■ EXERCISE DESCRIPTION
Copy nothing but the lines below running from the line containing "x b).key = s.key := rfl" through the line containing "x b).params = s.params := rfl", both end lines included.

■ RECORDS TO USE
-- ==== Sys2Proof/Laws/State.lean ====
section
/-! SUPPORT. What each update of the state does to each field, one lemma per field per update, and what
reading a register gives after each; the simp set that keeps proofs from unfolding record updates. -/

namespace Sys2Proof.Machine

open Sys2Proof

variable (s : State)

/-! ### `setReg` -/

@[simp] theorem State.setReg_v (x : Reg) (b : Byte) : (s.setReg x b).v = s.v.set x.val b := rfl
@[simp] theorem State.setReg_i (x : Reg) (b : Byte) : (s.setReg x b).i = s.i := rfl
@[simp] theorem State.setReg_pc (x : Reg) (b : Byte) : (s.setReg x b).pc = s.pc := rfl
@[simp] theorem State.setReg_sp (x : Reg) (b : Byte) : (s.setReg x b).sp = s.sp := rfl
@[simp] theorem State.setReg_stack (x : Reg) (b : Byte) : (s.setReg x b).stack = s.stack := rfl
@[simp] theorem State.setReg_dt (x : Reg) (b : Byte) : (s.setReg x b).dt = s.dt := rfl
@[simp] theorem State.setReg_st (x : Reg) (b : Byte) : (s.setReg x b).st = s.st := rfl
@[simp] theorem State.setReg_fb (x : Reg) (b : Byte) : (s.setReg x b).fb = s.fb := rfl
@[simp] theorem State.setReg_key (x : Reg) (b : Byte) : (s.setReg x b).key = s.key := rfl
@[simp] theorem State.setReg_mem (x : Reg) (b : Byte) : (s.setReg x b).mem = s.mem := rfl
@[simp] theorem State.setReg_fault (x : Reg) (b : Byte) : (s.setReg x b).fault = s.fault := rfl
@[simp] theorem State.setReg_params (x : Reg) (b : Byte) : (s.setReg x b).params = s.params := rfl
@[simp] theorem State.setReg_draws (x : Reg) (b : Byte) : (s.setReg x b).draws = s.draws := rfl

/-! ### `setVF` -/

@[simp] theorem State.setVF_v (f : Bool) : (s.setVF f).v = s.v.set 15 (flagByte f) := rfl
@[simp] theorem State.setVF_i (f : Bool) : (s.setVF f).i = s.i := rfl
@[simp] theorem State.setVF_pc (f : Bool) : (s.setVF f).pc = s.pc := rfl
@[simp] theorem State.setVF_sp (f : Bool) : (s.setVF f).sp = s.sp := rfl
@[simp] theorem State.setVF_stack (f : Bool) : (s.setVF f).stack = s.stack := rfl
@[simp] theorem State.setVF_dt (f : Bool) : (s.setVF f).dt = s.dt := rfl
@[simp] theorem State.setVF_st (f : Bool) : (s.setVF f).st = s.st := rfl
@[simp] theorem State.setVF_fb (f : Bool) : (s.setVF f).fb = s.fb := rfl
@[simp] theorem State.setVF_key (f : Bool) : (s.setVF f).key = s.key := rfl
@[simp] theorem State.setVF_mem (f : Bool) : (s.setVF f).mem = s.mem := rfl
@[simp] theorem State.setVF_fault (f : Bool) : (s.setVF f).fault = s.fault := rfl
@[simp] theorem State.setVF_params (f : Bool) : (s.setVF f).params = s.params := rfl
@[simp] theorem State.setVF_draws (f : Bool) : (s.setVF f).draws = s.draws := rfl

/-! ### `setI` -/

@[simp] theorem State.setI_v (w : Word) : (s.setI w).v = s.v := rfl
@[simp] theorem State.setI_i (w : Word) : (s.setI w).i = w := rfl
@[simp] theorem State.setI_pc (w : Word) : (s.setI w).pc = s.pc := rfl
@[simp] theorem State.setI_sp (w : Word) : (s.setI w).sp = s.sp := rfl
@[simp] theorem State.setI_stack (w : Word) : (s.setI w).stack = s.stack := rfl
@[simp] theorem State.setI_dt (w : Word) : (s.setI w).dt = s.dt := rfl
@[simp] theorem State.setI_st (w : Word) : (s.setI w).st = s.st := rfl
@[simp] theorem State.setI_fb (w : Word) : (s.setI w).fb = s.fb := rfl
@[simp] theorem State.setI_key (w : Word) : (s.setI w).key = s.key := rfl
@[simp] theorem State.setI_mem (w : Word) : (s.setI w).mem = s.mem := rfl
@[simp] theorem State.setI_fault (w : Word) : (s.setI w).fault = s.fault := rfl
@[simp] theorem State.setI_params (w : Word) : (s.setI w).params = s.params := rfl
@[simp] theorem State.setI_draws (w : Word) : (s.setI w).draws = s.draws := rfl

/-! ### `setPc` -/

@[simp] theorem State.setPc_v (w : Word) : (s.setPc w).v = s.v := rfl
@[simp] theorem State.setPc_i (w : Word) : (s.setPc w).i = s.i := rfl
@[simp] theorem State.setPc_pc (w : Word) : (s.setPc w).pc = w := rfl
@[simp] theorem State.setPc_sp (w : Word) : (s.setPc w).sp = s.sp := rfl
@[simp] theorem State.setPc_stack (w : Word) : (s.setPc w).stack = s.stack := rfl
@[simp] theorem State.setPc_dt (w : Word) : (s.setPc w).dt = s.dt := rfl
@[simp] theorem State.setPc_st (w : Word) : (s.setPc w).st = s.st := rfl
@[simp] theorem State.setPc_fb (w : Word) : (s.setPc w).fb = s.fb := rfl
@[simp] theorem State.setPc_key (w : Word) : (s.setPc w).key = s.key := rfl
@[simp] theorem State.setPc_mem (w : Word) : (s.setPc w).mem = s.mem := rfl
@[simp] theorem State.setPc_fault (w : Word) : (s.setPc w).fault = s.fault := rfl
@[simp] theorem State.setPc_params (w : Word) : (s.setPc w).params = s.params := rfl
@[simp] theorem State.setPc_draws (w : Word) : (s.setPc w).draws = s.draws := rfl

/-! ### `advance` -/

@[simp] theorem State.advance_v (k : Nat) : (s.advance k).v = s.v := rfl
@[simp] theorem State.advance_i (k : Nat) : (s.advance k).i = s.i := rfl
@[simp] theorem State.advance_pc (k : Nat) : (s.advance k).pc = s.pc + BitVec.ofNat 16 k := rfl
@[simp] theorem State.advance_sp (k : Nat) : (s.advance k).sp = s.sp := rfl
@[simp] theorem State.advance_stack (k : Nat) : (s.advance k).stack = s.stack := rfl
@[simp] theorem State.advance_dt (k : Nat) : (s.advance k).dt = s.dt := rfl
@[simp] theorem State.advance_st (k : Nat) : (s.advance k).st = s.st := rfl
@[simp] theorem State.advance_fb (k : Nat) : (s.advance k).fb = s.fb := rfl
@[simp] theorem State.advance_key (k : Nat) : (s.advance k).key = s.key := rfl
@[simp] theorem State.advance_mem (k : Nat) : (s.advance k).mem = s.mem := rfl
@[simp] theorem State.advance_fault (k : Nat) : (s.advance k).fault = s.fault := rfl
@[simp] theorem State.advance_params (k : Nat) : (s.advance k).params = s.params := rfl
@[simp] theorem State.advance_draws (k : Nat) : (s.advance k).draws = s.draws := rfl

/-! ### `skipIf` -/

@[simp] theorem State.skipIf_v (c : Bool) : (s.skipIf c).v = s.v := by cases c <;> rfl
@[simp] theorem State.skipIf_i (c : Bool) : (s.skipIf c).i = s.i := by cases c <;> rfl
@[simp] theorem State.skipIf_pc (c : Bool) : (s.skipIf c).pc = s.pc + (if c then 4 else 2) := by cases c <;> rfl
@[simp] theorem State.skipIf_sp (c : Bool) : (s.skipIf c).sp = s.sp := by cases c <;> rfl
@[simp] theorem State.skipIf_stack (c : Bool) : (s.skipIf c).stack = s.stack := by cases c <;> rfl
@[simp] theorem State.skipIf_dt (c : Bool) : (s.skipIf c).dt = s.dt := by cases c <;> rfl
@[simp] theorem State.skipIf_st (c : Bool) : (s.skipIf c).st = s.st := by cases c <;> rfl
@[simp] theorem State.skipIf_fb (c : Bool) : (s.skipIf c).fb = s.fb := by cases c <;> rfl
@[simp] theorem State.skipIf_key (c : Bool) : (s.skipIf c).key = s.key := by cases c <;> rfl
@[simp] theorem State.skipIf_mem (c : Bool) : (s.skipIf c).mem = s.mem := by cases c <;> rfl
@[simp] theorem State.skipIf_fault (c : Bool) : (s.skipIf c).fault = s.fault := by cases c <;> rfl
@[simp] theorem State.skipIf_params (c : Bool) : (s.skipIf c).params = s.params := by cases c <;> rfl
@[simp] theorem State.skipIf_draws (c : Bool) : (s.skipIf c).draws = s.draws := by cases c <;> rfl

/-! ### `push` -/

@[simp] theorem State.push_v (w : Word) : (s.push w).v = s.v := rfl
@[simp] theorem State.push_i (w : Word) : (s.push w).i = s.i := rfl
@[simp] theorem State.push_pc (w : Word) : (s.push w).pc = s.pc := rfl
@[simp] theorem State.push_sp (w : Word) : (s.push w).sp = s.sp + 1 := rfl
@[simp] theorem State.push_stack (w : Word) : (s.push w).stack = s.stack.setIfInBounds s.sp.toNat w := rfl
@[simp] theorem State.push_dt (w : Word) : (s.push w).dt = s.dt := rfl
@[simp] theorem State.push_st (w : Word) : (s.push w).st = s.st := rfl
@[simp] theorem State.push_fb (w : Word) : (s.push w).fb = s.fb := rfl
@[simp] theorem State.push_key (w : Word) : (s.push w).key = s.key := rfl
@[simp] theorem State.push_mem (w : Word) : (s.push w).mem = s.mem := rfl
@[simp] theorem State.push_fault (w : Word) : (s.push w).fault = s.fault := rfl
@[simp] theorem State.push_params (w : Word) : (s.push w).params = s.params := rfl
@[simp] theorem State.push_draws (w : Word) : (s.push w).draws = s.draws := rfl

/-! ### `dropTop` -/

@[simp] theorem State.dropTop_v : (s.dropTop).v = s.v := rfl
@[simp] theorem State.dropTop_i : (s.dropTop).i = s.i := rfl
@[simp] theorem State.dropTop_pc : (s.dropTop).pc = s.pc := rfl
@[simp] theorem State.dropTop_sp : (s.dropTop).sp = s.sp - 1 := rfl
@[simp] theorem State.dropTop_stack : (s.dropTop).stack = s.stack := rfl
@[simp] theorem State.dropTop_dt : (s.dropTop).dt = s.dt := rfl
@[simp] theorem State.dropTop_st : (s.dropTop).st = s.st := rfl
@[simp] theorem State.dropTop_fb : (s.dropTop).fb = s.fb := rfl
@[simp] theorem State.dropTop_key : (s.dropTop).key = s.key := rfl
@[simp] theorem State.dropTop_mem : (s.dropTop).mem = s.mem := rfl
@[simp] theorem State.dropTop_fault : (s.dropTop).fault = s.fault := rfl
@[simp] theorem State.dropTop_params : (s.dropTop).params = s.params := rfl
@[simp] theorem State.dropTop_draws : (s.dropTop).draws = s.draws := rfl

/-! ### `setFb` -/

@[simp] theorem State.setFb_v (fb : FrameBuffer) : (s.setFb fb).v = s.v := rfl
@[simp] theorem State.setFb_i (fb : FrameBuffer) : (s.setFb fb).i = s.i := rfl
@[simp] theorem State.setFb_pc (fb : FrameBuffer) : (s.setFb fb).pc = s.pc := rfl
@[simp] theorem State.setFb_sp (fb : FrameBuffer) : (s.setFb fb).sp = s.sp := rfl
@[simp] theorem State.setFb_stack (fb : FrameBuffer) : (s.setFb fb).stack = s.stack := rfl
@[simp] theorem State.setFb_dt (fb : FrameBuffer) : (s.setFb fb).dt = s.dt := rfl
@[simp] theorem State.setFb_st (fb : FrameBuffer) : (s.setFb fb).st = s.st := rfl
@[simp] theorem State.setFb_fb (fb : FrameBuffer) : (s.setFb fb).fb = fb := rfl
@[simp] theorem State.setFb_key (fb : FrameBuffer) : (s.setFb fb).key = s.key := rfl
@[simp] theorem State.setFb_mem (fb : FrameBuffer) : (s.setFb fb).mem = s.mem := rfl
@[simp] theorem State.setFb_fault (fb : FrameBuffer) : (s.setFb fb).fault = s.fault := rfl
@[simp] theorem State.setFb_params (fb : FrameBuffer) : (s.setFb fb).params = s.params := rfl
@[simp] theorem State.setFb_draws (fb : FrameBuffer) : (s.setFb fb).draws = s.draws := rfl

/-! ### `raise` -/

@[simp] theorem State.raise_v (r : FaultReport) : (s.raise r).v = s.v := rfl
@[simp] theorem State.raise_i (r : FaultReport) : (s.raise r).i = s.i := rfl
@[simp] theorem State.raise_pc (r : FaultReport) : (s.raise r).pc = s.pc := rfl
@[simp] theorem State.raise_sp (r : FaultReport) : (s.raise r).sp = s.sp := rfl
@[simp] theorem State.raise_stack (r : FaultReport) : (s.raise r).stack = s.stack := rfl
@[simp] theorem State.raise_dt (r : FaultReport) : (s.raise r).dt = s.dt := rfl
@[simp] theorem State.raise_st (r : FaultReport) : (s.raise r).st = s.st := rfl
@[simp] theorem State.raise_fb (r : FaultReport) : (s.raise r).fb = s.fb := rfl
@[simp] theorem State.raise_key (r : FaultReport) : (s.raise r).key = s.key := rfl
@[simp] theorem State.raise_mem (r : FaultReport) : (s.raise r).mem = s.mem := rfl
@[simp] theorem State.raise_fault (r : FaultReport) : (s.raise r).fault = (if s.fault = .clear then r.code else s.fault) := rfl
@[simp] theorem State.raise_params (r : FaultReport) : (s.raise r).params = s.params := rfl
@[simp] theorem State.raise_draws (r : FaultReport) : (s.raise r).draws = s.draws := rfl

■ RESULT
@[simp] theorem State.setReg_key (x : Reg) (b : Byte) : (s.setReg x b).key = s.key := rfl
@[simp] theorem State.setReg_mem (x : Reg) (b : Byte) : (s.setReg x b).mem = s.mem := rfl
@[simp] theorem State.setReg_fault (x : Reg) (b : Byte) : (s.setReg x b).fault = s.fault := rfl
@[simp] theorem State.setReg_params (x : Reg) (b : Byte) : (s.setReg x b).params = s.params := rfl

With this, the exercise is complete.